First, a file is created via tar cvjf tarfile.tbz2
(on a Linux system) and is later opened in the Python library as open(tarfile)
.
If I run the code as is, using Python 3, I get the following error:
UnicodeDecodeError: 'utf-8' codec can't decode byte 0xc1 in position 11: invalid start byte
My first attempt at a fix was to open it as open(tarfile, encoding='utf-8')
as I was under the impression that tar would just use what the file system gave it.
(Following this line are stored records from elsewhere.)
-- ==== Sys2Proof/Certificates/Slice0/Obligations.lean ====
section
/-! DEFINITION. The statements for the provers, each formalising the rules its docstring names. -/

open Sys2Proof Sys2Proof.Machine

-- ==== Encoding ====

/-- 30_encoding R71, R72, R77: every transaction the build has is what its own request decodes to. -/
def Obligations.DecodeOfEncodeIsTheTransaction : Prop :=
  ∀ (cfg : Config) (i : Instr), i.wellFormed cfg = true → decode cfg (encode i) = .transaction i

/-- 30_encoding R72: a request that decodes to a transaction is that transaction's own request, of a register
the build has; so no bit of a request is dropped. -/
def Obligations.DecodedRequestIsItsEncoding : Prop :=
  ∀ (cfg : Config) (req : Request) (i : Instr), decode cfg req = .transaction i →
    req = encode i ∧ i.wellFormed cfg = true

/-- 30_encoding R73: no two rows of the opcode table match one request word, with the reason the rule gives. -/
def Obligations.OpcodeRowsDoNotOverlap : Prop :=
  (∀ (rq : BitVec 33) (i j : Nat) (r r' : OpcodeRow), opcodeTable[i]? = some r → opcodeTable[j]? = some r' →
      r.selects rq = true → r'.selects rq = true → i = j) ∧
    (∀ r ∈ fixedRows, r.mask = BitVec.allOnes 33 ∧ r.pattern.getLsbD 15 = false) ∧
    (∀ r ∈ evRows, r.pattern.getLsbD 15 = true ∧
      ∀ b < 33, r.mask.getLsbD b = !(decide (11 ≤ b) && decide (b ≤ 14)))

/-- 30_encoding R71: words of the opcode table, written out from its fields, and the transactions they are. How
request word and data are packed into one number is the model's choice (log 6). -/
def Obligations.WrittenOutWordsDecode : Prop :=
  decodeTableWord 40 0x000000000 = some .rdPower ∧
    decodeTableWord 72 (0x100000804 + 0x20500000 * 2 ^ 40) = some (.wrRebootAddr 0x20500000#32) ∧
    decodeTableWord 40 0x100001010 = some (.wrDrpRead 0#32) ∧
    decodeTableWord 40 0x000008808 = some (.rdEvPolarity 1#4) ∧
    decodeTableWord 40 0x000000004 = none

/-- 20_memory R59, R60: an offset outside the map faults for a read and for a write; in a build within its bounds
every offset of the map names a register, for a read and for a write; and no two offsets name one register. -/
def Obligations.OffsetsOfTheMap : Prop :=
  (∀ (s : State) (a d : Word), s.inReset = false → ¬ Mapped s.cfg a →
      (s.input.req = .read a 4 → step s = .fault (.unmapped (.read a 4))) ∧
      (s.input.req = .write a 4 d → step s = .fault (.unmapped (.write a 4 d)))) ∧
    (∀ (cfg : Config) (a d : Word), cfg.WF → Mapped cfg a →
      (∃ i, decode cfg (.read a 4) = .transaction i) ∧ ∃ i, decode cfg (.write a 4 d) = .transaction i) ∧
    ∀ (cfg : Config) (a a' d d' : Word) (i : Instr),
      (decode cfg (.read a 4) = .transaction i → decode cfg (.read a' 4) = .transaction i → a = a') ∧
      (decode cfg (.write a 4 d) = .transaction i → decode cfg (.write a' 4 d') = .transaction i → a = a')

/-- 20_memory R52: an access of any other size than 4 raises BadWidth. -/
def Obligations.OtherSizesAreBadWidth : Prop :=
  ∀ (s : State) (a d : Word) (size : Nat), s.inReset = false → size ≠ 4 →
    (s.input.req = .read a size → step s = .fault (.badWidth (.read a size))) ∧
    (s.input.req = .write a size d → step s = .fault (.badWidth (.write a size d)))

/-- 60_exceptions R233: the order in which the faults of one request are looked for. -/
def Obligations.FaultPriority : Prop :=
  ∀ (s : State) (we : Bool) (a d : Word) (size : Nat),
    s.input.req = (if we then .write a size d else .read a size) →
    (s.inReset = true → ∃ t, step s = .next t) ∧
    (s.inReset = false → size ≠ 4 → step s = .fault (.badWidth s.input.req)) ∧
    (s.inReset = false → size = 4 → (∀ i, i.wellFormed s.cfg = true → encode i ≠ s.input.req) →
      step s = .fault (.unmapped s.input.req)) ∧
    (s.inReset = false → size = 4 → s.blk.drpBusy ≠ .idle →
      s.input.req = encode (.wrDrpRead d) ∨ s.input.req = encode (.wrDrpWrite d) →
      step s = .fault (.drpOverlap s.input.req s.blk.drpBusy))

/-- 20_memory R51, 00_scope R16: a CPU access at `CSR_BASE + a` is the request of offset `a`. The build value of
`CSR_BASE` is the model's choice in `State.reset` only (log 2); this holds for every one. -/
def Obligations.CpuAccessReachesItsOffset : Prop :=
  ∀ (cfg : Config) (a d : Word),
    memRead cfg (cfg.csrBase + a) 4 = .read a 4 ∧ memWrite cfg (cfg.csrBase + a) 4 d = .write a 4 d

-- ==== The step ====

/-- 40_register_bus R100: a request that decodes to a transaction runs it, and an idle one the idle cycle. -/
def Obligations.StepRunsTheDecodedTransaction : Prop :=
  ∀ (s : State) (i : Instr), s.inReset = false →
    (i.wellFormed s.cfg = true → s.input.req = encode i → step s = exec i s) ∧
    (s.input.req = .idle → step s = .next (idleCycle s))

/-- 00_scope R10: a step ends in a next state or in one of the named faults, never in a refusal. -/
def Obligations.StepNeverRefuses : Prop :=
  (∀ (s : State) (r : Refusal), step s ≠ .refused r) ∧
    ∀ (s : State) (i : Instr) (r : Refusal), exec i s ≠ .refused r

/-- 00_scope R13 (the parameters never change) with the model's own fields (logs 1, 3): a cycle keeps the build,
advances the cycle number and consumes one input. -/
def Obligations.StepKeepsTheBuild : Prop :=
  ∀ s t : State, step s = .next t → t.cfg = s.cfg ∧ t.cycle = s.cycle + 1 ∧ t.inputs = s.inputs.tail

/-- 10_state R20, R33, R35: the invariant of the record is kept by every step. -/
def Obligations.StepKeepsInvariant : Prop :=
  ∀ s t : State, s.Inv → step s = .next t → t.Inv

/-- 10_state R42: the reset state of every build within its bounds has the invariant. -/
def Obligations.ResetHasInvariant : Prop :=
  ∀ cfg : Config, cfg.WF → (State.resetOf cfg).Inv

/-- 40_register_bus R105: an idle cycle changes no register a write stores to; the hardware's updates are those
the other statements give. -/
def Obligations.IdleCycleStoresNothing : Prop :=
  ∀ s : State, s.inReset = false → s.KeepsUpdates → s.input.req = .idle →
    ∃ t, step s = .next t ∧ ∀ r : RegRef, r.mode = .rw → r.get t.cfg t.blk = r.get s.cfg s.blk

/-- 20_memory R56: a read has no side effect on any register: the cycle of a read leaves the state of an idle
cycle but for the bus data. -/
def Obligations.ReadsHaveNoSideEffects : Prop :=
  ∀ (s : State) (i : Instr), s.inReset = false → IsRead i → i.wellFormed s.cfg = true →
    ∃ v, exec i s = .next (readCycle s v)

/-- 40_register_bus R101: a read-write register changes by its own write only, to `d & WMASK`. -/
def Obligations.StorageChangesByItsOwnWriteOnly : Prop :=
  ∀ (s t : State) (r : RegRef), s.Inv → s.inReset = false → s.KeepsUpdates → r.mode = .rw → step s = .next t →
    (∀ d, s.input.req = encode (r.writeInstr d) → r.get t.cfg t.blk = d &&& r.writeMask s.cfg) ∧
    ((∀ d, s.input.req ≠ encode (r.writeInstr d)) → r.get t.cfg t.blk = r.get s.cfg s.blk)

/-- 40_register_bus R107: a read in the cycle after a write returns `d & WMASK` for a read-write register, 0 for
a strobe register, and what the hardware left in a read-only one. -/
def Obligations.WriteThenRead : Prop :=
  ∀ (s t : State) (r : RegRef) (d : Word), s.Inv → s.inReset = false → s.KeepsUpdates → t.inReset = false →
    (r.readInstr).wellFormed s.cfg = true → exec (r.writeInstr d) s = .next t →
    ∃ u, exec r.readInstr t = .next u ∧
      (r.mode = .rw → u.out.rdata = d &&& r.writeMask s.cfg) ∧
      (r.mode = .woStrobe → u.out.rdata = 0#32) ∧
      (r.mode = .ro → u.out.rdata = r.get s.cfg (idleCycle s).blk)

-- ==== Reset ====

/-- 10_state R42: the reset state of every build. The values of the parameters in it are the build's
(logs 1, 2). -/
def Obligations.ResetValues : Prop :=
  ∀ cfg : Config,
    (State.resetOf cfg).blk.power = 0x0A#8 ∧ (State.resetOf cfg).blk.rebootCtrl = 0x00#8 ∧
    (State.resetOf cfg).blk.rebootAddr = cfg.resetVectorDefault ∧ (State.resetOf cfg).blk.drpAdr = 0#7 ∧
    (State.resetOf cfg).blk.drpDatW = 0#16 ∧ (State.resetOf cfg).blk.drpDatR = 0#16 ∧
    (State.resetOf cfg).blk.drpReady = true ∧ (State.resetOf cfg).blk.drpBusy = .idle ∧
    (State.resetOf cfg).blk.ev.length = cfg.numEv ∧ (State.resetOf cfg).blk.sync.length = cfg.numAsync ∧
    (∀ k : Nat, ((State.resetOf cfg).blk.managerAt k).pending = 0#32 ∧
      ((State.resetOf cfg).blk.managerAt k).enable = 0#32 ∧ ((State.resetOf cfg).blk.managerAt k).polarity = 0#32 ∧
      ∀ (i : Nat) (src : Source), i < 32 → (cfg.sources k)[i]? = some src →
        ((State.resetOf cfg).blk.managerAt k).prev.getLsbD i = src.prevInit) ∧
    ∀ (c : Nat) (u : Bool), cfg.syncInit[c]? = some u →
      ∃ ch, (State.resetOf cfg).blk.sync[c]? = some ch ∧ ch.aLast = u ∧
        ch.stages = List.replicate cfg.syncStages u

/-- 70_reset_and_hazards R250, R251, R252, 44_warm_reboot R192: while the reset input is up or lock is lost, every
cycle ends in the reset state with the outputs of a reset cycle, whatever the state and the request. Three clauses
are the model's choice: the read data is the cycle's draw for an idle or write request too (log 5); `exec` of any
transaction is the reset cycle (log 10); the CPU is held in reset and does not start (log 14, the form in which
R192 is recorded). -/
def Obligations.ResetCycle : Prop :=
  ∀ s : State, s.cfg.WF → (s.input.rstIn = true ∨ s.input.pllLocked = false) →
    (∃ t, step s = .next t ∧ t.blk = Block.reset s.cfg ∧ t.out = Outputs.inReset s.cfg s.input.draws.rdata) ∧
    ∀ i : Instr, exec i s = step s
When I do this, I get the same error (the byte value changes).
If I try with another encoding, say latin-1
, I get the following error:
TypeError: Unicode-objects must be encoded before hashing
Which leads me to believe that utf-8
is correct, but I might be misunderstanding.
Can anyone provide suggestions?
Upvotes: 2
Views: 2276
Reputation: 6042
I was going down the wrong path thinking this was some strange encoding problem. When it was just a simple problem with that fact that open()
defaults to read as text (r
). In Python 2 it's a no-op.
The fix is to open(tarfile, 'rb')
.
The head fake with unicode...should have seen this one coming. :facepalm:
Upvotes: 4